Looks great! 👍 Will you update this part of the code by yourself?

tasos-py commented 2 years ago

I'm thinking about it. I don't know if merging is the best option, it may be better to keep the two versions separate. My main concern is limited compatibility, my version requires Pyhton>=2.7 and I think your version requires Python>=3.6. Another big issue for me is that I'm not that familiar with aiohttp, and I don't know if I'll be able to properly maintain and update this project.

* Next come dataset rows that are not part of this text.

-- ==== Sys2Proof/Machine/State.lean ====
section
/-!
DEFINITION. All the state the spec gives the part, block by block, as plain data, and its value after full reset.
Ticks that a block holds are plain unsigned numbers (R1); only the running tick itself is the 64-bit count.
-/
namespace Sys2Proof.Machine

/-! ## Time Base (01) -/

inductive Quality where
  | unscaled | holdover | aligning | locked
  deriving DecidableEq, Repr

/-- (tick, epoch number, date count, quality) read at one instant (R12). -/
structure Stamp where
  tick : Nat
  epoch : BitVec 48
  count : Nat
  quality : Quality
  deriving DecidableEq, Repr

structure TimeBase where
  /-- R1 -/
  tick : BitVec 64 := 0
  /-- the part of the running tick already passed, in 2^-32 date-ns at the present rate (log 3) -/
  phase : Nat := 0
  /-- R3: the running flag -/
  running : Bool := false
  /-- whole date-ns since the own boundary (R3); it equals `eCur` only while a due boundary is not yet taken -/
  count : Nat := 0
  /-- the date below one date-ns, in 2^-32 (R3) -/
  frac : Nat := 0
  /-- R5, R6: the length of the epoch now running -/
  eCur : Nat := 1000000
  /-- R4 -/
  trim : Int := 0
  epoch : BitVec 48 := 0
  /-- the EPO pin, high (R16) -/
  epo : Bool := false
  /-- the window opening has been announced in this epoch (R7) -/
  openAnnounced : Bool := false
  /-- the window close has been announced in this epoch (R7) -/
  closeAnnounced : Bool := false
  /-- the running epoch began at an own boundary, and not at settings lock (R7, R15) -/
  ownStart : Bool := false
  deriving DecidableEq, Repr

/-! ## Cage Bus Port (02) -/

/-- The capture of one mark window (R22 to R27); ticks where R23 says so. -/
structure MarkWindow where
  /-- the opening level is asserted -/
  openAsserted : Bool
  /-- released since close, as it stood before the opening was recorded (R25) -/
  releasedBefore : Bool
  expiry : Option Nat := none
  r : Option Nat := none
  f : Option Nat := none
  split : Bool := false
  deriving DecidableEq, Repr

inductive FallSource where
  | window | watch
  deriving DecidableEq, Repr

/-- The instant from which notice slots are timed, and where it comes from (R24, R28, R32). -/
structure FallReference where
  tick : Nat
  source : FallSource
  deriving DecidableEq, Repr

inductive Transmitter where
  | idle
  /-- the slot start tick, the latched notice and the first bit not yet read back (R31, R33) -/
  | sending (start : Nat) (notice : BitVec 112) (bit : Nat)
  deriving DecidableEq, Repr

/-- The pulse watch of LISTEN (R28). -/
inductive PulseWatch where
  | off
  | armed
  | rose (r : Nat)
  | ignoring (f : Nat)
  deriving DecidableEq, Repr

structure CageBus where
  /-- the mark drive: released, or asserted since a tick (R19) -/
  drive : Option Nat := none
  /-- the drive was asserted at an own expiry of this very instant, `true` where it came after f: what it leaves is taken
  when the instant ends (R19, R27; log 38) -/
  asserting : Option Bool := none
  /-- R21 -/
  faultReported : Bool := false
  /-- at least one other station pulls the mark line (R18) -/
  cagePull : Bool := false
  /-- this station's own pull does not reach the mark line, in the hold in progress or, with none, in the next (R21;
  log 6) -/
  pullFails : Bool := false
  window : Option MarkWindow := none
  /-- R25 -/
  releasedSinceClose : Bool := false
  fallRef : Option FallReference := none
  /-- R26 -/
  lastOffset : Int := 0
  transmitter : Transmitter := .idle
  /-- this station's notice of the present notice area was sent to its end (R33, R34) -/
  noticeSent : Bool := false
  /-- the levels that this station's pull gave the notice lane in its own slot of the present notice area, position 0 the
  most significant bit; 1 is released (R18, R33) -/
  lane : BitVec 112 := BitVec.allOnes 112
  /-- the slot the receiver is taking (R34) -/
  receiver : Option Station := none
  watch : PulseWatch := .off
  /-- R36 -/
  profileCode : BitVec 16 := 0
  /-- the strapped station number (R37) -/
  station : Station := 0
  deriving DecidableEq, Repr

/-! ## Scale Controller and Peer Roster (03) -/

inductive ScaleState where
  | quiet | listen | align | locked | held
  deriving DecidableEq, Repr

inductive TimeReason where
  | joined | adopted | founded | gained | offset | voids | stuck | driveFault | silent | resumed | remeasured
  | left | renumbered | muted | unmuted
  deriving DecidableEq, Repr

structure ScaleController where
  state : ScaleState := .quiet
  mutedProfile : Bool := false
  mutedClash : Bool := false
  good : Nat := 0
  voids : Nat := 0
  noMarkRun : Nat := 0
  clashCount : Nat := 0
  clashThisEpoch : Bool := false
  listen : Nat := 0
  phaseSet : Bool := false
  measuredHeld : Bool := false
  deriving DecidableEq, Repr

structure RosterEntry where
  present : Bool := false
  heard : Bool := false
  /-- the state code of the last notice; QUIET, code 0, in a cleared entry (R59, log 25) -/
  lastState : ScaleState := .quiet
  muted : Bool := false
  epoch : BitVec 48 := 0
  offset : Int := 0
  profileMatch : Bool := false
  linesUp : BitVec 8 := 0
  peersHeard : Nat := 0
  silence : Nat := 0
  deriving DecidableEq, Repr

/-- R63 -/
structure CageCounters where
  marks : Nat := 0
  voidEarly : Nat := 0
  voidNoMark : Nat := 0
  voidLong : Nat := 0
  split : Nat := 0
  slotClash : Nat := 0
  noticeError : Nat := 0
  numberSeen : Nat := 0
  epochClash : Nat := 0
  scaleSteps : Nat := 0
  heldEntries : Nat := 0
  deriving DecidableEq, Repr

/-! ## Line Ports (04) -/

inductive LineState where
  | off | down | settling | up | degraded
  deriving DecidableEq, Repr

inductive LineReason where
  | los | alignLost | signal | settled | errors | clean
  deriving DecidableEq, Repr

/-- The frame being captured (R75, R76). The frame length is the number of bytes received. -/
structure PortFrame where
  stamp : Stamp
  /-- blocks held -/
  blocks : Nat
  /-- every byte received so far, the first `stored` of them in the blocks -/
  bytes : List Byte
  stored : Nat
  degraded : Bool
  cut : Bool
  deriving DecidableEq, Repr

inductive Reception where
  | idle
  | capturing (frame : PortFrame)
  | skipping
  deriving DecidableEq, Repr

/-- R83 -/
structure LineCounters where
  captured : Nat := 0
  ignored : Nat := 0
  storeFull : Nat := 0
  cut : Nat := 0
  fcsErrors : Nat := 0
  runts : Nat := 0
  oversize : Nat := 0
  aborts : Nat := 0
  unmatched : Nat := 0
  mergeFull : Nat := 0
  codeErrors : Nat := 0
  losAssertions : Nat := 0
  deriving DecidableEq, Repr

structure LinePort where
  state : LineState := .off
  /-- qualified LOS, asserted (R66, R67) -/
  los : Bool := true
  /-- filter history: none, or the raw level (asserted) of the last sample point (R66) -/
  history : Option Bool := none
  /-- the tick the settle timer runs from (R69) -/
  settle : Option Nat := none
  /-- epoch code errors (R71) -/
  epochErrors : Nat := 0
  /-- pair role is leg B (R65) -/
  legB : Bool := false
  /-- the receiver's block alignment as last reported (R69, R70) -/
  aligned : Bool := false
  reception : Reception := .idle
  counters : LineCounters := {}
  deriving DecidableEq, Repr

/-! ## Frame Store, merge and arbiter (05, 06, 07) -/

structure FrameStore where
  free : Nat := 4096
  lowWater : Nat := 4096
  deriving DecidableEq, Repr

/-- A classified record (05, section 5.4). -/
structure Classified where
  stamp : Stamp
  line : Line
  legB : Bool
  stream : Stream
  seq : Option Nat
  noSeq : Bool
  degraded : Bool
  cut : Bool
  frameLength : Nat
  /-- the captured bytes -/
  captured : List Byte
  /-- blocks that hold the captured bytes -/
  blocks : Nat
  deriving DecidableEq, Repr

structure Merge where
  /-- the start tick of the frame in reception on each line (R102) -/
  inFlight : Vector (Option Nat) 8 := Vector.replicate 8 none
  /-- in order-key order (R104) -/
  pending : List Classified := []
  released : Nat := 0
  peak : Nat := 0
  deriving DecidableEq, Repr

/-- R114 -/
inductive Slot where
  | unseen
  | first (legB : Bool) (tick : Nat)
  | lost (tick : Nat)
  | late (legB : Bool) (tick : Nat)
  deriving DecidableEq, Repr

/-- A sequence window (R114). The slot of number s stands at index s mod 256 (log 29). -/
structure SeqWindow where
  tracking : Bool := false
  n : Nat := 0
  slots : Vector Slot 256 := Vector.replicate 256 .unseen
  holeSince : Option Nat := none
  deadline : Option Nat := none
  /-- effective timeout, in ticks (R118) -/
  timeout : Nat := 0
  deriving DecidableEq, Repr

/-- R136 -/
structure StreamCounters where
  first : Nat := 0
  shadowDelivered : Nat := 0
  shadowSuppressed : Nat := 0
  late : Nat := 0
  lost : Nat := 0
  gaps : Nat := 0
  reseeds : Nat := 0
  noSeq : Nat := 0
  deriving DecidableEq, Repr

structure Arbiter where
  /-- arbiter time (R116) -/
  time : Nat := 0
  windows : Vector SeqWindow 64 := Vector.replicate 64 {}
  /-- line view (R117) -/
  view : Vector LineState 8 := Vector.replicate 8 .off
  counters : Vector StreamCounters 64 := Vector.replicate 64 {}
  deriving DecidableEq, Repr

/-! ## Delivery Engine (08) -/

/-- One unit of delivery (R131, R73, R58, R141). -/
inductive Record where
  | first (f : Classified)
  | shadow (f : Classified) (lag : Nat) (winnerB : Bool)
  | late (f : Classified) (lag : Nat)
  | gap (stream : Stream) (firstLost count holeSince deadline : Nat) (oneLeg : Bool)
  | reseed (stream : Stream) (oldN number tick : Nat) (line : Line) (legB : Bool)
  | line (line : Line) (old new : LineState) (reason : LineReason) (errors : Nat) (stamp : Stamp)
  | time (old new : ScaleState) (reason : TimeReason) (mutedProfile mutedClash : Bool) (offset : Int)
      (peer : Nat) (previous : BitVec 48) (stamp : Stamp)
  | loss (count firstTick lastTick : Nat)
  deriving DecidableEq, Repr

inductive StallReason where
  | noBuffer | closedFull
  deriving DecidableEq, Repr

inductive ChanState where
  | idle | run
  | stalled (reason : StallReason)
  | stopped | error
  deriving DecidableEq, Repr

inductive ChanCommand where
  | stop | flush
  deriving DecidableEq, Repr

inductive ClosureReason where
  | full | flush | idle | stop | error
  deriving DecidableEq, Repr

/-- The loss tally when it is not empty (R141). -/
structure Tally where
  count : Nat
  first : Nat
  last : Nat
  deriving DecidableEq, Repr

structure PostedBuffer where
  addr : Nat
  len : Nat
  deriving DecidableEq, Repr

structure CurrentBuffer where
  addr : Nat
  len : Nat
  fill : Nat := 0
  records : Nat := 0
  firstTick : Nat := 0
  lastTick : Nat := 0
  deriving DecidableEq, Repr

/-- R143 -/
structure ClosedEntry where
  addr : Nat
  fill : Nat
  reason : ClosureReason
  records : Nat
  firstTick : Nat
  lastTick : Nat
  deriving DecidableEq, Repr

/-- R158 -/
structure ChanCounters where
  written : Nat := 0
  bytes : Nat := 0
  lost : Nat := 0
  full : Nat := 0
  flush : Nat := 0
  idle : Nat := 0
  stop : Nat := 0
  error : Nat := 0
  writeErrors : Nat := 0
  deriving DecidableEq, Repr

structure Channel where
  state : ChanState := .idle
  /-- oldest first; a record being written is the head (R139) -/
  queue : List Record := []
  tally : Option Tally := none
  current : Option CurrentBuffer := none
  next : Option PostedBuffer := none
  /-- oldest first -/
  closed : List ClosedEntry := []
  pendingCmd : Option ChanCommand := none
  owed : Bool := false
  /-- expiry tick of the idle timer while it runs (R152) -/
  idleExpiry : Option Nat := none
  /-- a good write of it has completed at this instant, and R148 is still to be judged (log 18) -/
  ended : Bool := false
  counters : ChanCounters := {}
  deriving DecidableEq, Repr

/-- A memory write issued on the host link and not yet completed. -/
structure LinkWrite where
  addr : Nat
  bytes : List Byte
  deriving DecidableEq, Repr

/-- The host writer (R155, R156). -/
inductive Writer where
  | free
  | holding (c : Chan) (run : Nat) (write : LinkWrite)
  /-- the writer has fallen to `c`, of which a write has completed at this instant, with this run count; its next write
  is issued when the instant ends (log 18) -/
  | granted (c : Chan) (run : Nat)
  | abandoned (write : LinkWrite)
  deriving DecidableEq, Repr

/-! ## Control Window (10) -/

structure Attention where
  /-- cause set, bits as in the register at 180h (R163, R173) -/
  causes : BitVec 6 := 0
  enables : BitVec 6 := 0
  armed : Bool := false
  /-- the message in flight (R174) -/
  message : Option LinkWrite := none
  waiting : Bool := false
  deriving DecidableEq, Repr

/-- R164; `pending` is PENDING. -/
inductive ResultCode where
  | pending | done | empty | full | refusedState | refusedLock | badValue
  deriving DecidableEq, Repr

/-- The taken registers (R163). -/
structure Taken where
  addr : Nat := 0
  fill : Nat := 0
  records : Nat := 0
  reason : Nat := 0
  channel : Nat := 0
  firstTick : Nat := 0
  lastTick : Nat := 0
  deriving DecidableEq, Repr

structure ControlWindow where
  locked : Bool := false
  settingsIndex : BitVec 16 := 0
  counterIndex : BitVec 16 := 0
  rosterSelect : Station := 0
  arg0 : BitVec 64 := 0
  arg1 : BitVec 32 := 0
  result : ResultCode := .done
  resultIndex : Nat := 0
  taken : Taken := {}
  /-- what the last read access returned (log 21) -/
  readData : List Byte := []
  deriving DecidableEq, Repr

/-- The settings table (R165): the items whose kept value is not the default, index and value, indexes rising
(log 19). Read with `Settings.item`. -/
structure Settings where
  kept : List (Nat × Nat) := []
  deriving DecidableEq, Repr

/-! ## The part -/

/-- The blocks that records pass through, and what those touch: store, merge, arbiter, channels, writer, attention,
the part's traces in host memory, and the number of free values drawn. -/
structure Path where
  store : FrameStore := {}
  merge : Merge := {}
  arb : Arbiter := {}
  chans : Vector Channel 4 := Vector.replicate 4 {}
  writer : Writer := .free
  att : Attention := {}
  /-- bytes of host memory known to hold what a completed write of the part put there (log 13) -/
  mem : List Host.Cell := []
  /-- free values drawn so far (log 5) -/
  draws : Nat := 0
  deriving DecidableEq, Repr

structure State where
  tb : TimeBase := {}
  bus : CageBus := {}
  sc : ScaleController := {}
  roster : Vector RosterEntry 16 := Vector.replicate 16 {}
  cage : CageCounters := {}
  lines : Vector LinePort 8 := Vector.replicate 8 {}
  /-- ticks since the lock or the last sample point; none while LOS sampling is stopped (R66, R67) -/
  losPhase : Option Nat := none
  path : Path := {}
  settings : Settings := {}
  ctl : ControlWindow := {}
  /-- the RESET pin is held low (R175) -/
  resetLow : Bool := false
  /-- commands waiting, first in, first out -/
  pending : List Instr := []
  deriving DecidableEq, Repr

/-- The part right after full reset (R175). What the spec does not give is listed in log 15. -/
def State.reset : State := {}

/-- Why a command stops the machine. No command of this part does: every row has an effect in every state (log 28),
so the type has no constructor, and nothing raises it. Safe. -/
inductive Fault where
  deriving DecidableEq, Repr

/-- Why a command has no meaning here. -/
inductive Refusal where
  /-- raised by Dispatch.lean alone, for a command whose meaning is not written; safe. No arm raises it now. -/
  | notModelled (mnemonic : String)
  deriving DecidableEq, Repr

end Sys2Proof.Machine
end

I think it would be best to have two versions, one sync and one async, and let the users choose. I can put a link in my readme and point them to your async version. And you can change your fork however you want, of course. I'll be here if you need any help with bs4 or with any parts of the code I wrote. Sounds good?

soxoj commented 2 years ago

Well, I understand your concerns. I'll try to support the async version on my own. Should I rename the fork to smth like async-search-engines-scraper, how do you think?

tasos-py commented 2 years ago

Yes, it's fine. Or you can choose something more creative if you want, it's upt to you really. You could also set your own __version__ and __author__ and make any other required changes. Just let me know when it's ready, to link it in my readme.

soxoj commented 2 years ago

Hey, I renamed my fork to async-search-scraper, will update the package information soon. So, you can put a link in your readme and point to the async version.

tasos-py commented 2 years ago

Thanks, I added it to my readme. Just let me know if you want to change the URL in the future.